Hay un evidente interés político, antiquísimo, en la creación de Europa. Poco menos antiguo que su relativamente efímero fundamento geográfico: aquel río glacial que atravesaba los desiertos de sal y desembocaba en el mar Negro después de alimentar y rebosar los mares de Aral y Caspio.
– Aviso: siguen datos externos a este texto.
-- ==== Sys2Proof/Machine/Nvm.lean ====
section
/-! DEFINITION. Crown and NVM operations (16, R388 to R393, Table 16-6): sessions, the lock, the debug port, PRESENCE#. -/
namespace Sys2Proof.Machine

/-- The session is open. -/
def Dev.session (d : Dev) : Bool := d.flag .CR_PRES_SESSION

/-- PRESENCE# is held low. -/
def Dev.present (d : Dev) : Bool := d.flag .CR_PRES_PRES

/-- The gate of an operation of a session (R389, R391). -/
def Dev.sessionGate (d : Dev) (k : Dev → Dev × Option Nack) : Dev × Option Nack :=
  if !d.present then (d, some .presence) else if !d.session then (d, some .state) else k d

/-- The gate of an operation that needs PRESENCE#. -/
def Dev.presenceGate (d : Dev) (k : Dev → Dev × Option Nack) : Dev × Option Nack :=
  if !d.present then (d, some .presence) else k d

/-- Bytes from `ofs` on lie inside the span of the session. -/
def Dev.inSpan (d : Dev) (ofs len : Nat) : Bool :=
  decide (spanBase (d.rd .CR_PRES_SPAN) ≤ ofs) && decide (ofs + len ≤ spanBase (d.rd .CR_PRES_SPAN) + spanLen)

/-- NVM_OPEN (R390): only while the other span's image passes R377. -/
def Dev.nvmOpen (d : Dev) (span : Nat) : Dev × Option Nack :=
  d.presenceGate fun d =>
    if d.session then (d, some .state)
    else if (d.imgCheck (1 - span)).1 != .ok then (d, some .state)
    else (((d.wr .CR_PRES_SESSION 1).wr .CR_PRES_SPAN span).raise Ev.NVM_SESSION (le 1 span ++ le 1 1), none)

/-- NVM_ERASE: whole sectors of the span. -/
def Dev.nvmErase (d : Dev) (ofs sectors : Nat) : Dev × Option Nack :=
  d.sessionGate fun d =>
    if ofs % 65536 != 0 || !d.inSpan ofs (sectors * 65536) then (d, some .range) else (d.norStart (.erase ofs sectors), none)

/-- NVM_WRITE: bytes of the span. -/
def Dev.nvmWrite (d : Dev) (ofs : Nat) (data : List Byte) : Dev × Option Nack :=
  d.sessionGate fun d => if d.inSpan ofs data.length then (d.norStart (.program ofs data), none) else (d, some .range)

/-- NVM_CLOSE (R392): with the lock in force, a header without `LOCK` or with a lower `IMGVER` is erased and the close refused. -/
def Dev.nvmClose (d : Dev) : Dev × Option Nack :=
  d.sessionGate fun d =>
    let span := d.rd .CR_PRES_SPAN
    let h := d.hdr span
    if d.flag .CR_PRES_LOCK && (!h.lock || decide (h.imgver < d.rd .CR_IMGVER_VER)) then
      (d.norStart (.erase (spanBase span) 1), some .range)
    else (((d.wr .CR_PRES_SESSION 0).wr .CR_PRES_SPAN 0).raise Ev.NVM_SESSION (le 1 span ++ le 1 0), none)

/-- DEBUG_ENABLE (R392, R393). -/
def Dev.debugEnable (d : Dev) : Dev × Option Nack :=
  d.presenceGate fun d =>
    if d.flag .CR_PRES_LOCK then (d, some .state)
    else if d.flag .CR_PRES_DBG then (d, none)
    else ((d.wr .CR_PRES_DBG 1).raise Ev.DEBUG_ENABLED, none)

/-- A header with another `LOCK` and its `HCRC` (Table 16-4). -/
def relock (b : List Byte) (lock : Nat) : List Byte :=
  let w := fieldAt b 6 2
  let b := b.take 6 ++ le 2 (w / 2 * 2 + lock) ++ (b.take 60).drop 8
  b ++ le 4 (crc32c b).toNat

/-- Rewrite the header of an image with another `LOCK`. -/
def Dev.rewriteHeader (d : Dev) (img lock : Nat) : Dev :=
  let b := relock (d.norRead (spanBase img) 64) lock
  (d.norStart (.erase (spanBase img) 1)).norStart (.program (spanBase img) b)

/-- LOCK_SET (R392): the backup header, then the primary; the lock in force follows the header in use. -/
def Dev.lockSet (d : Dev) (lock : Nat) : Dev × Option Nack :=
  d.presenceGate fun d =>
    let d := (d.rewriteHeader 1 lock).rewriteHeader 0 lock
    let d := match d.boot.hdr with
      | some h => ({ d with boot := { d.boot with hdr := some { h with lock := decide (lock = 1) } } }).wr .CR_PRES_LOCK lock
      | none => d
    (d.raise Ev.LOCK_CHANGED (le 1 lock), none)

/-- LOG_ERASE: refused while an uncleared shutdown record is held. -/
def Dev.logErase (d : Dev) : Dev × Option Nack :=
  d.presenceGate fun d => if d.uncleared.isSome then (d, some .state) else (d.norStart .logErase, none)

/-- The records that LOG_READ asks for, newest first; none when the index names no record. -/
def Dev.logRead (d : Dev) (index count : Nat) : Option (List Byte) :=
  if index < d.logRecs.length then some (((d.logRecs.drop index).take count).flatMap (·.bytes)) else none

/-- NVM_CRC over the NOR's address range; none where the bytes lie outside its 512 MiB. -/
def Dev.nvmCrc (d : Dev) (ofs len : Nat) : Option (List Byte) :=
  if ofs + len ≤ 536870912 then some (le 4 (crc32c (d.norRead ofs len)).toNat) else none

/-! ### PRESENCE# (R388, R391) -/

/-- PRESENCE_ASSERT (R388): the filtered input goes low. -/
def execPresenceAssert (s : State) : Out := s.act (·.wr .CR_PRES_PRES 1)

/-- `TYPE` of the operation that PRESENCE# interrupts: the session, or writes deferred by a supply warning. -/
def Dev.interrupted (d : Dev) : Option Nat :=
  if d.session then some 0x60
  else
    d.pwr.deferred.findSome? (fun o => match o with
      | .log _ => none
      | .erase .. | .program .. => some 0x67
      | .logErase => some 0x69)

/-- A write of the event log, which PRESENCE# does not gate. -/
def NorOp.isLog : NorOp → Bool
  | .log _ => true
  | _ => false

/-- PRESENCE_LOST (R391): the session or operation ends, what it has not issued is not issued. -/
def execPresenceLost (s : State) : Out :=
  s.act fun d =>
    let op := d.interrupted
    let d := ((d.wr .CR_PRES_PRES 0).wr .CR_PRES_SESSION 0).wr .CR_PRES_SPAN 0
    let d : Dev := { d with pwr := { d.pwr with deferred := d.pwr.deferred.filter NorOp.isLog } }
    match op with
    | some t => d.raise Ev.PRESENCE_LOST (le 2 t)
    | none => d

end Sys2Proof.Machine
end

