-- ==== Sys2Proof/Certificates/Slice0/Obligations.lean ====
section
/-! DEFINITION. The statements for the provers, one definition each; OBLIGATIONS.json gives each its title, its tier and what it rests on. -/
section
open Sys2Proof Sys2Proof.Machine

/-- A step runs the command at the front of the queue, with the queue's rest (assumption 1). -/
def Obligations.StepRunsFront : Prop :=
  ∀ (c : Instr) (rest : List Instr) (s : State), step { s with pending := c :: rest } = exec c { s with pending := rest }

/-- On an empty queue one tick of 4 ns passes (assumption 2): R347's advance of both counters. Where no product and no job waits for an
end and no buffer of EVR or SPR is full, nothing else changes. -/
def Obligations.EmptyQueueTicks : Prop :=
  ∀ s : State, s.pending = [] → s.dev.tb.slewing = false →
    ∃ t, step s = .next t ∧ t.pending = [] ∧
      (s.dev.domOn .net = true →
        t.dev.tb.main = (s.dev.tb.main + (4 * 2 ^ 32 + 4 * 2 ^ 32 * s.dev.tb.rate / 1000000000 : Int).toNat)
          % (2 ^ 48 * 1000000000 * 2 ^ 32) ∧
        t.dev.tb.fb = (s.dev.tb.fb + (s.dev.rd .TB_FBINC_HI_INT * 2 ^ 32 + s.dev.rd .TB_FBINC_LO_FRAC)) % 2 ^ 96) ∧
      (s.dev.domOn .net = false → t.dev.tb = s.dev.tb) ∧
      (s.dev.integ.prods = [] → s.dev.jobs = [] → s.dev.evr.isFull = false → s.dev.integ.spr.isFull = false →
        Unchanged [Part.tb, Part.lc] [] s t)

/-- The state right after reset (17, R401). -/
def Obligations.ResetState : Prop :=
  (∀ (f : Fld) (i j : Nat), State.reset.dev.rd f i j = (fldSpec f).reset) ∧
  State.reset.dev.st = .boot ∧ State.reset.dev.boot.stage = .powerGood ∧ State.reset.dev.jobs = [] ∧
  (∀ e : EvCode, ¬ State.reset.dev.evPending e) ∧
  (∀ a n, memReadAll State.reset.dram.mem a n = List.replicate n Config.dramUnlisted) ∧ State.reset.dram.poison = [] ∧
  State.reset.pending = [] ∧ State.reset.dev.out = []

/-- The forms hold after reset. -/
def Obligations.ResetForms : Prop := Inv State.reset

/-- Every step keeps the forms: no register ever holds a value wider than its field. -/
def Obligations.StepKeepsForms : Prop := ∀ s t : State, Inv s → step s = .next t → Inv t

/-- Every command completes in every state, whatever its operands: none is refused and none faults. -/
def Obligations.EveryCommandCompletes : Prop := ∀ (c : Instr) (s : State), ∃ t, exec c s = .next t

/-- R407: only POWER_GOOD leaves OFF, and INPUT_RESET_9V8 ends in OFF. -/
def Obligations.OnlyPowerGoodLeavesOff : Prop :=
  (∀ (c : Instr) (s t : State), s.dev.st = .off → c ≠ .powerGood → exec c s = .next t → t.dev.st = .off) ∧
  (∀ s : State, s.dev.st = .off → Gives .powerGood s fun t => t.dev.st = .boot) ∧
  (∀ s : State, Gives .inputReset9v8 s fun t => t.dev.st = .off)
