-- ==== Sys2Proof/Laws/State.lean ====
section
/-! SUPPORT. Reads after updates of the state: one lemma per field for the named updates, so that no proof unfolds a record
update. -/
namespace Sys2Proof.Machine

/-! ### Registers -/

/-- A register field after a write of a field. -/
@[simp] theorem Dev.rd_wr (d : Dev) (f g : Fld) (v i j k l : Nat) :
    (d.wr f v i j).rd g k l = if g = f ∧ k = i ∧ l = j then v % 2 ^ (fldSpec f).width else d.rd g k l := by
  by_cases h : g = f ∧ k = i ∧ l = j
  · obtain ⟨rfl, rfl, rfl⟩ := h
    simp [Dev.rd, Dev.wr]
  · have : (g, k, l) ≠ (f, i, j) := fun e => h (by simpa [Prod.mk.injEq] using e)
    simp only [Dev.rd, Dev.wr, if_neg h]
    exact Tab.get_set_ne regLt _ _ _ _ this

/-- Registers are those of the register table, whatever else of the block has changed. -/
theorem Dev.rd_congr {d e : Dev} (h : e.rf = d.rf) (f : Fld) (i j : Nat) : e.rd f i j = d.rd f i j := by
  simp [Dev.rd, h]

/-- A record update that keeps the register table keeps every register field. -/
@[simp] theorem Dev.rd_mk (d : Dev) variant' nor' tb' lc' boot' pwr' shut' holdSeen' xpp' jobs' ended' conns' suppressAuto' rk' dose' curveSet' screenSet' reload' rodMaster' rwy' lvSince' ratioHist' fire' lanes' integ' accounts' vis' loops' axes' axp' heat' trace' aba' temp' msub' freqWait' ptp' ring' evr' pins' out' freeCtr' (f : Fld) (i j : Nat) :
    (Dev.mk variant' (Dev.rf d) nor' tb' lc' boot' pwr' shut' holdSeen' xpp' jobs' ended' conns' suppressAuto' rk' dose' curveSet' screenSet' reload' rodMaster' rwy' lvSince' ratioHist' fire' lanes' integ' accounts' vis' loops' axes' axp' heat' trace' aba' temp' msub' freqWait' ptp' ring' evr' pins' out' freeCtr').rd f i j = d.rd f i j := rfl

/-! ### Writing a register changes nothing else -/

@[simp] theorem Dev.wr_variant (d : Dev) (f : Fld) (v i j : Nat) : (d.wr f v i j).variant = d.variant := rfl
@[simp] theorem Dev.wr_nor (d : Dev) (f : Fld) (v i j : Nat) : (d.wr f v i j).nor = d.nor := rfl
@[simp] theorem Dev.wr_tb (d : Dev) (f : Fld) (v i j : Nat) : (d.wr f v i j).tb = d.tb := rfl
@[simp] theorem Dev.wr_lc (d : Dev) (f : Fld) (v i j : Nat) : (d.wr f v i j).lc = d.lc := rfl
@[simp] theorem Dev.wr_boot (d : Dev) (f : Fld) (v i j : Nat) : (d.wr f v i j).boot = d.boot := rfl
@[simp] theorem Dev.wr_pwr (d : Dev) (f : Fld) (v i j : Nat) : (d.wr f v i j).pwr = d.pwr := rfl
@[simp] theorem Dev.wr_shut (d : Dev) (f : Fld) (v i j : Nat) : (d.wr f v i j).shut = d.shut := rfl
@[simp] theorem Dev.wr_holdSeen (d : Dev) (f : Fld) (v i j : Nat) : (d.wr f v i j).holdSeen = d.holdSeen := rfl
@[simp] theorem Dev.wr_xpp (d : Dev) (f : Fld) (v i j : Nat) : (d.wr f v i j).xpp = d.xpp := rfl
@[simp] theorem Dev.wr_jobs (d : Dev) (f : Fld) (v i j : Nat) : (d.wr f v i j).jobs = d.jobs := rfl
@[simp] theorem Dev.wr_ended (d : Dev) (f : Fld) (v i j : Nat) : (d.wr f v i j).ended = d.ended := rfl
@[simp] theorem Dev.wr_conns (d : Dev) (f : Fld) (v i j : Nat) : (d.wr f v i j).conns = d.conns := rfl
@[simp] theorem Dev.wr_suppressAuto (d : Dev) (f : Fld) (v i j : Nat) : (d.wr f v i j).suppressAuto = d.suppressAuto := rfl
@[simp] theorem Dev.wr_rk (d : Dev) (f : Fld) (v i j : Nat) : (d.wr f v i j).rk = d.rk := rfl
@[simp] theorem Dev.wr_dose (d : Dev) (f : Fld) (v i j : Nat) : (d.wr f v i j).dose = d.dose := rfl
@[simp] theorem Dev.wr_curveSet (d : Dev) (f : Fld) (v i j : Nat) : (d.wr f v i j).curveSet = d.curveSet := rfl
@[simp] theorem Dev.wr_screenSet (d : Dev) (f : Fld) (v i j : Nat) : (d.wr f v i j).screenSet = d.screenSet := rfl
@[simp] theorem Dev.wr_reload (d : Dev) (f : Fld) (v i j : Nat) : (d.wr f v i j).reload = d.reload := rfl
@[simp] theorem Dev.wr_rodMaster (d : Dev) (f : Fld) (v i j : Nat) : (d.wr f v i j).rodMaster = d.rodMaster := rfl
@[simp] theorem Dev.wr_rwy (d : Dev) (f : Fld) (v i j : Nat) : (d.wr f v i j).rwy = d.rwy := rfl
@[simp] theorem Dev.wr_lvSince (d : Dev) (f : Fld) (v i j : Nat) : (d.wr f v i j).lvSince = d.lvSince := rfl
@[simp] theorem Dev.wr_ratioHist (d : Dev) (f : Fld) (v i j : Nat) : (d.wr f v i j).ratioHist = d.ratioHist := rfl
@[simp] theorem Dev.wr_fire (d : Dev) (f : Fld) (v i j : Nat) : (d.wr f v i j).fire = d.fire := rfl
@[simp] theorem Dev.wr_lanes (d : Dev) (f : Fld) (v i j : Nat) : (d.wr f v i j).lanes = d.lanes := rfl
@[simp] theorem Dev.wr_integ (d : Dev) (f : Fld) (v i j : Nat) : (d.wr f v i j).integ = d.integ := rfl
@[simp] theorem Dev.wr_accounts (d : Dev) (f : Fld) (v i j : Nat) : (d.wr f v i j).accounts = d.accounts := rfl
@[simp] theorem Dev.wr_vis (d : Dev) (f : Fld) (v i j : Nat) : (d.wr f v i j).vis = d.vis := rfl
@[simp] theorem Dev.wr_loops (d : Dev) (f : Fld) (v i j : Nat) : (d.wr f v i j).loops = d.loops := rfl
@[simp] theorem Dev.wr_axes (d : Dev) (f : Fld) (v i j : Nat) : (d.wr f v i j).axes = d.axes := rfl
@[simp] theorem Dev.wr_axp (d : Dev) (f : Fld) (v i j : Nat) : (d.wr f v i j).axp = d.axp := rfl
@[simp] theorem Dev.wr_heat (d : Dev) (f : Fld) (v i j : Nat) : (d.wr f v i j).heat = d.heat := rfl
@[simp] theorem Dev.wr_trace (d : Dev) (f : Fld) (v i j : Nat) : (d.wr f v i j).trace = d.trace := rfl
@[simp] theorem Dev.wr_aba (d : Dev) (f : Fld) (v i j : Nat) : (d.wr f v i j).aba = d.aba := rfl
@[simp] theorem Dev.wr_temp (d : Dev) (f : Fld) (v i j : Nat) : (d.wr f v i j).temp = d.temp := rfl
@[simp] theorem Dev.wr_msub (d : Dev) (f : Fld) (v i j : Nat) : (d.wr f v i j).msub = d.msub := rfl
@[simp] theorem Dev.wr_freqWait (d : Dev) (f : Fld) (v i j : Nat) : (d.wr f v i j).freqWait = d.freqWait := rfl
@[simp] theorem Dev.wr_ptp (d : Dev) (f : Fld) (v i j : Nat) : (d.wr f v i j).ptp = d.ptp := rfl
@[simp] theorem Dev.wr_ring (d : Dev) (f : Fld) (v i j : Nat) : (d.wr f v i j).ring = d.ring := rfl
@[simp] theorem Dev.wr_evr (d : Dev) (f : Fld) (v i j : Nat) : (d.wr f v i j).evr = d.evr := rfl
@[simp] theorem Dev.wr_pins (d : Dev) (f : Fld) (v i j : Nat) : (d.wr f v i j).pins = d.pins := rfl
@[simp] theorem Dev.wr_out (d : Dev) (f : Fld) (v i j : Nat) : (d.wr f v i j).out = d.out := rfl
@[simp] theorem Dev.wr_freeCtr (d : Dev) (f : Fld) (v i j : Nat) : (d.wr f v i j).freeCtr = d.freeCtr := rfl
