-- ==== Sys2Proof/Laws/OnlyPlace.lean ====
section
/-! SUPPORT. What each operation may change, operation by operation: jobs, memory, rendering and the witness. Each lemma names the parts
and the register fields as bit masks over `Part` and `Fld`. -/
namespace Sys2Proof.Machine

-- One theorem at a time: checked side by side, their threads exceed the memory that the check allows.
set_option Elab.async false
-- The proofs of this file share one script, whose steps not every goal needs.
set_option linter.unusedTactic false
set_option linter.unreachableTactic false

/-! ### Jobs -/

theorem Dev.autoPlace_only (x0 : Dev) :
    Dev.Only 0x10008402300 0xffd8000000000000000000000000000000000000000000000000 x0 (Dev.autoPlace x0) := by
  unfold Dev.autoPlace
  repeat' (first
    | with_reducible assumption
    | exact rfl
    | (extract_lets +onlyGivenNames x; first | (refine Dev.Only.have1 x (fun hx => ?_) ?_; clear_value x; rotate_left; subst x)  | (refine Dev.Only.have1 x.1 (fun hx => ?_) ?_; clear_value x; rotate_left; subst x) | (refine Dev.Only.have1 x.2 (fun hx => ?_) ?_; clear_value x; rotate_left; subst x) | (refine Dev.Only.fun1 x ?_; subst x; try dsimp -zeta only) | clear_value x)
    | with_reducible exact Dev.Only.refl _ _ _
    | with_reducible apply Dev.Only.step (Dev.place_only _ _ _)
    | (with_reducible apply Dev.Only.of_fst; assumption)
    | split)

theorem Dev.commit_only (x0 : Dev) :
    Dev.Only 0x10008402300 0xffd8000000000000000000000000000000000000000000000000 x0 (Dev.commit x0) := by
  unfold Dev.commit
  repeat' (first
    | with_reducible assumption
    | exact rfl
    | (extract_lets +onlyGivenNames x; first | (refine Dev.Only.have1 x (fun hx => ?_) ?_; clear_value x; rotate_left; subst x)  | (refine Dev.Only.have1 x.1 (fun hx => ?_) ?_; clear_value x; rotate_left; subst x) | (refine Dev.Only.have1 x.2 (fun hx => ?_) ?_; clear_value x; rotate_left; subst x) | (refine Dev.Only.fun1 x ?_; subst x; try dsimp -zeta only) | clear_value x)
    | with_reducible exact Dev.Only.refl _ _ _
    | with_reducible apply Dev.Only.step (Dev.place_only _ _ _)
    | with_reducible apply Dev.Only.step (Dev.autoPlace_only _)
    | (with_reducible apply Dev.Only.of_fst; assumption)
    | split
    | with_reducible apply Dev.Only.with_rk)

theorem execCommitmentPoint_only (x0 : State) :
    Out.Only 0x10008402300 0xffd8000000000000000000000000000000000000000000000000 x0 (execCommitmentPoint x0) := by
  unfold execCommitmentPoint
  repeat' (first
    | exact rfl
    | with_reducible exact Dev.Only.refl _ _ _
    | with_reducible exact State.Only.refl _ _ _
    | with_reducible apply Out.Only.act
    | with_reducible apply Dev.Only.step (Dev.commit_only _)
    | split)

theorem execAutoPlacement_only (x0 : State) :
    Out.Only 0x10008402300 0xffd8000000000000000000000000000000000000000000000000 x0 (execAutoPlacement x0) := by
  unfold execAutoPlacement
  repeat' (first
    | exact rfl
    | (extract_lets +onlyGivenNames x; clear_value x)
    | with_reducible exact Dev.Only.refl _ _ _
    | with_reducible exact State.Only.refl _ _ _
    | with_reducible apply Out.Only.act
    | with_reducible apply Dev.Only.step (Dev.autoPlace_only _)
    | split)

theorem execPlacementLinesLower_only (x0 : Lvl) (x1 : Fin 4) (x2 : U32) (x3 : State) :
    Out.Only 0x1408bc82700 0xe418000000000000000000000000000000000fc00000001f8040 x3 (execPlacementLinesLower x0 x1 x2 x3) := by
  unfold execPlacementLinesLower
  repeat' (first
    | with_reducible assumption
    | exact rfl
    | intro e
    | with_reducible exact Dev.Only.refl _ _ _
    | with_reducible exact State.Only.refl _ _ _
    | with_reducible apply Out.Only.act
    | with_reducible apply Dev.Only.step (Dev.lowerLines_only _ _ _)
    | with_reducible apply Dev.ownWriteP_only)

theorem Dev.finishJob_only (x0 : Dev) (x1 : Nat) :
    Dev.Only 0x1000bc82700 0xe418000000000000000000000000000000000000000000000000 x0 (Dev.finishJob x0 x1) := by
  unfold Dev.finishJob
  repeat' (first
    | with_reducible assumption
    | exact rfl
    | with_reducible exact Dev.Only.refl _ _ _
    | with_reducible apply Dev.Only.step (Dev.endAfter_only _ _ _)
    | split)

theorem Dev.endFailed_only (x0 : Dev) (x1 : Nat) (x2 : Nat) :
    Dev.Only 0x1408bc86700 0xe418000000000000000000000000000000000000000000008040 x0 (Dev.endFailed x0 x1 x2) := by
  unfold Dev.endFailed
  repeat' (first
    | with_reducible assumption
    | exact rfl
    | (extract_lets +onlyGivenNames x; first | (refine Dev.Only.have1 x (fun hx => ?_) ?_; clear_value x; rotate_left; subst x)  | (refine Dev.Only.have1 x.1 (fun hx => ?_) ?_; clear_value x; rotate_left; subst x) | (refine Dev.Only.have1 x.2 (fun hx => ?_) ?_; clear_value x; rotate_left; subst x) | (refine Dev.Only.fun1 x ?_; subst x; try dsimp -zeta only) | clear_value x)
    | with_reducible exact Dev.Only.refl _ _ _
    | with_reducible apply Dev.Only.step (Dev.raise_only _ _ _)
    | with_reducible apply Dev.Only.step (Dev.purge_only _ _ _)
    | with_reducible apply Dev.Only.step (Dev.endAfter_only _ _ _)
    | with_reducible apply Dev.Only.step (Dev.endJob_only _ _ _ _)
    | with_reducible apply Dev.Only.step (Dev.finishJob_only _ _)
    | (with_reducible apply Dev.Only.of_fst; assumption)
    | split)

theorem Dev.skipJob_only (x0 : Dev) (x1 : Nat) :
    Dev.Only 0x400000 0xc000000000000000000000000000000000000 x0 (Dev.skipJob x0 x1) := by
  unfold Dev.skipJob
  repeat' (first
    | with_reducible assumption
    | exact rfl
    | intro e
    | (extract_lets +onlyGivenNames x; first | (refine Dev.Only.have1 x (fun hx => ?_) ?_; clear_value x; rotate_left; subst x) | clear_value x)
    | with_reducible exact Dev.Only.refl _ _ _
    | with_reducible apply Dev.Only.step (Dev.loadSkip_only _ _)
    | with_reducible apply Dev.Only.forEach
    | with_reducible apply Dev.Only.with_fire)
Pero no por antiguo, ese interés es menos retorcido y siniestro.
Y así sucede que la Europa comunitaria cruje como un frágil barquito de madera enmedio de cualquier tormenta: cada vez que alguien pretende definir qué es Europa central; qué es la Europa mediterránea; qué es la Europa del norte; hasta donde llega la Europa oriental...; la Roma antigua, que se centró en el mar Mediterráneo, adolece siempre del olvido de su parte sur y su parte este; el límite oriental cambia constantemente, y los países a los que afecta negativamente se revuelven, como Georgia, que se niega a ser excluida de una Europa a la que siempre ha pertenecido; Hungría es el límite occidental de las estepas eurasiáticas...
Y es que no: Europa no es un continente distinto de Asia, por mucho que los vigilantes de la Wikipedia se empeñen en que esta idea es "minoritaria". Aunque en esto tienen razón: la verdad suele ser un asunto minoritario, como han venido demostrando, durante siglos, los filósofos.
Fotografía (encontrada aquí), de un submarino nuclear ruso en el canal del Bósforo (al fondo, Europa). El mar Negro y los cuerpos de agua que lo unen con el mar Mediterráneo son los únicos accidentes geográficos que sostienen la separación continental.